# should I be concerned?



## faithfulwife85 (Jul 4, 2011)

My husband is on his phone or his lap top on a daily basis looking and searching for girls to look at. 

A few weeks back, we had an issue with him masturbating to pictures of my friends. He promised me that he would not do that anymore.

I know this may sound bad but I check his computer history daily and he constantly search's for beautiful women to through facebook daily. He also searches bisexual and lesbian women. but does not contact them.

Should I be concerned?
_Posted via Mobile Device_


----------



## Prodigal (Feb 5, 2011)

faithfulwife85 said:


> A few weeks back, we had an issue with him masturbating to pictures of my friends. He promised me that he would not do that anymore.


This caught my eye. Do your friends post nude or semi-nude photos of themselves out there? Or was your H just looking at them fully clothed and masturbating? Just wanted some clarification on that.

Lots of folks will tell you there's nothing abnormal or unusual about men (and women) looking at porn and getting off to it. I'm not going to dispute that. My take on it is if it bothers you, then it's a problem.

Your asking if you should be concerned, in my opinion, is asking if it's okay for it to bother you. JMO. So, does it bother you? I wouldn't care for my H was looking at photos of my friends and getting off.


----------



## Homemaker_Numero_Uno (Jan 18, 2011)

Sure you should be concerned.
You should be concerned that he is not concerned even after you have pointed out to him that you have concerns.
You can keep putting your finger over random leaks in the bucket but it's not going to solve the problem of how are you going to get something to drink from it if your hands are busy plugging up the leaks.

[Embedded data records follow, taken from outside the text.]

/-- Quiesce one crew: parts stop, gangs freeze, engines stop, QPOPs are withdrawn, gangs leave the MACQ queue. -/
def State.quiesceCrew (s : State) (c cs : Nat) : State :=
  let gs := s.crewGangs c cs
  let k := s.core c
  let mine (slot : Nat) : Bool := gs.any (fun g => g.1 == slot)
  let stop := k.mill.owner.any mine || k.mill.queue.any (fun q => mine q.slot)
  let w := s.crew c cs
  let w1 : Crew := { w with
    phase := .quiescing
    queued := k.mill.waiters.filter (fun x => mine x.1)
    standAt := (s.standCrews c cs).map (fun p => (p.1, p.2.1, p.2.2, (s.crew p.2.1 p.2.2).alloc)) }
  let m : Mill := { k.mill with
    state := if stop then 2 else k.mill.state
    waiters := k.mill.waiters.filter (fun x => !mine x.1) }
  let skid := k.skid.map (fun e => if mine e.2.slot && e.2.state == 1 then (e.1, { e.2 with state := 2 }) else e)
  let s1 := (s.setCore c { k with mill := m, skid := skid }).setCrew c cs w1
  let s2 := gs.foldl (fun t g => if g.2.canTrap then t.boundaryTrap c g.1 { tcause := 0x79 } else t) s1
  s2.withdraw c cs

/-- ENGSTOP_QUIESCE (R410): the crew, or every crew of its stand. -/
def execEngstopQuiesce (s : State) : Out :=
  match s.ev with
  | .core _ => .next s
  | _ => onEng s 1 (fun c s =>
      match s.engCrew c with
      | none => s.engFinish c 1 0
      | some cs =>
        if (s.crew c cs).phase != .running then s.engFinish c 1 0
        else
          let crews := (s.standCrews c cs).map (fun p => (p.2.1, p.2.2))
          let s1 := crews.foldl (fun t x => t.quiesceCrew x.1 x.2) s
          s1.setEng c { s1.eng c with crews := crews })

/-- The log entry of a request that is FAULTED or withdrawn. -/
def Core.stoppedEntry (k : Core) (id : Nat) : Option Nat :=
  (k.log.find? (fun e => e.2.req == id && (e.2.state == 1 || (e.2.state == 2 && e.2.held)))).map Prod.fst

/-- A request is FAULTED, withdrawn, or held behind one that is. -/
def State.stoppedReq (s : State) (c cs id : Nat) : Bool :=
  (s.crewGangs c cs).any (fun g => (s.behind c g.1 (s.core c).stoppedEntry).any (fun b => b.1 == id))

/-- A quiescing crew is drained: every operation complete, FAULTED, stopped or withdrawn, frames written, every stand arrival and
peer write of it counted. -/
def State.crewDrained (s : State) (c cs : Nat) : Bool :=
  (s.crewGangs c cs).all (fun g => g.2.ended || (g.2.frozen && !g.2.frameOpen && g.2.fixedDone s.clock)) &&
    (s.crewReqs c cs).all (fun r => s.stoppedReq c cs r.1) &&
    (s.crewSkid c cs).all (fun e => e.2.aux.isNone && !s.skidEnding c e.1) &&
    (s.crewCmds c cs).all (fun q => !s.mreadyDue c q.id) &&
    s.agenda.all (fun p => match p.op, p.arg with
      | .sbarCarrArrival, .carr c' k' _ _ _ _ => !(c' == c && k' == cs)
      | _, _ => true) &&
    s.reqs.all (fun r => r.2.lanes.all (fun l => !((l.path == 1 || l.path == 2 || l.path == 8) && l.core == c && l.cslot == cs &&
      r.2.core != c && (l.stage == 0 || l.stage == 1))))

/-- The crews of a quiesce still to be drained: those that have not ended meanwhile. -/
def State.quiescing (s : State) (c : Nat) : List (Nat × Nat) :=
  (s.eng c).crews.filter (fun x => (mget? (s.core x.1).crews x.2).any (fun w => w.phase == .quiescing))

/-- The quiesce under way on a core can end. -/
def State.quiesceDue (s : State) (c : Nat) : Bool :=
  (s.eng c).running 1 && (s.quiescing c).all (fun x => s.crewDrained x.1 x.2)

/-- The command's notice to another core of the stand. -/
def State.drainNotice (s : State) (c cs : Nat) : State :=
  let slot := ((s.crewGangs c cs).head?.map Prod.fst).getD 0
  s.notice c slot 0x7D (s.noticeWords c slot 0x7D 0 0 1)

/-- QUIESCE_DRAINED (R410, R195). -/
def execQuiesceDrained (s : State) : Out :=
  match s.ev with
  | .core c =>
    if !s.quiesceDue c then .next s
    else
      let xs := s.quiescing c
      let s1 := xs.foldl (fun t x => t.setPhase x.1 x.2 .drained) s
      let s2 := (xs.filter (fun x => x.1 != c)).foldl (fun t x => t.drainNotice x.1 x.2) s1
      .next (s2.engFinish c (if xs.isEmpty then 1 else 0) 0)
  | _ => .next s

/-! ### Area accesses (R410, R355) -/

/-- The pieces of an area of n bytes at va from offset ofs on, each within a page: offset and bytes. -/
def areaPieces : Nat → Nat → Nat → Nat → List (Nat × Nat)
  | 0, _, _, _ => []
  | fuel + 1, va, ofs, n =>
    if n = 0 then []
    else
      let k := min n (4096 - (va + ofs) % 4096)
      (ofs, k) :: areaPieces fuel va (ofs + k) (n - k)

/-- An access of an area: a TAG 0 access of the supervisor context through its PATH 0 windows, made page by page in order. A read
answers the bytes, and whether poison is among them. -/
def State.areaAccess (s : State) (c n : Nat) (wr : Bool) (bs : List Byte) : State × Except RingRes (List Byte × Bool) :=
  let va := (s.eng c).addr.toNat
  (areaPieces (n / 4096 + 2) va 0 n).foldl (fun (x : State × Except RingRes (List Byte × Bool)) p =>
    match x.2 with
    | .error e => (x.1, .error e)
    | .ok (got, bad) =>
      let a := (va + p.1) % 2 ^ 57
      let v := x.1.look c 0 (sext64 a 57) wr
      if v.cause ≠ 0 then (x.1, .error (.fail v.cause))
      else if v.path ≠ 0 then (x.1, .error (.fail 0x02))
      else if wr then (match x.1.unitWrite 0 a ((bs.drop p.1).take p.2) c false with
        | (t, none) => (t, .ok ([], false))
        | (t, some e) => (t, .error e))
      else match x.1.unitRead 0 a p.2 c false with
        | (t, .ok (b, q)) => (t, .ok (got ++ b, bad || q))
        | (t, .error e) => (t, .error e)) (s, .ok ([], false))

/-- An area access that has not succeeded: the command waits for a fill or an answer, or ends with RES 2. -/
def State.areaFailed (s : State) (c : Nat) (r : RingRes) : State :=
  match r with
  | .fault q => s.setEng c { s.eng c with record := some q }
  | .fail cause => s.engFinish c 2 cause
  | .wait => s

/-! ### Park (R410, R412, R413, Table 14-9) -/

/-- CGANG of a gang slot. -/
def State.cgOf (s : State) (c slot : Nat) : Nat := (s.gang c slot).cgang

/-- The queues and pending destinations of a gang, and its parts that wait at MACQ, which park keeps with its operations. -/
def Gang.shadow (g : Gang) : Gang :=
  { marks := g.marks, loadQ := g.loadQ, storeQ := g.storeQ, barQ := g.barQ, heldQ := g.heldQ, markQ := g.markQ, unready := g.unready, copied := g.copied, foreign := g.foreign,
    parts := (g.parts.filter (fun p => p.2.macq)).map (fun p => (p.1, { macq := true })) }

In other words, you are being kept busy dealing with specific behaviors, whereas he is shifting behaviors while you are being kept busy. This will lead to a mental breakdown on your part if not just sheer exhaustion. Take a huge step back and look at the bigger picture, he is unconcerned that you are not concerned, also he is not concerned with his behavior. It's a lack of perspective overall, he is out of touch with his actions and you are overly in touch with them and not more on the fact that it is unacceptable for you to have to deal with policing his day to day or minute to minute activities. In a mature relationship, he would have dealt with his issues, not changed behavior to equally unacceptable.


----------



## phyxius (Jul 5, 2010)

I wouldn't have been concerned until I read the part about looking up your friends on FB?? That's wrong. Porn is one thing but fantasizing about your wife's friends and masterbating to it is wrong!


----------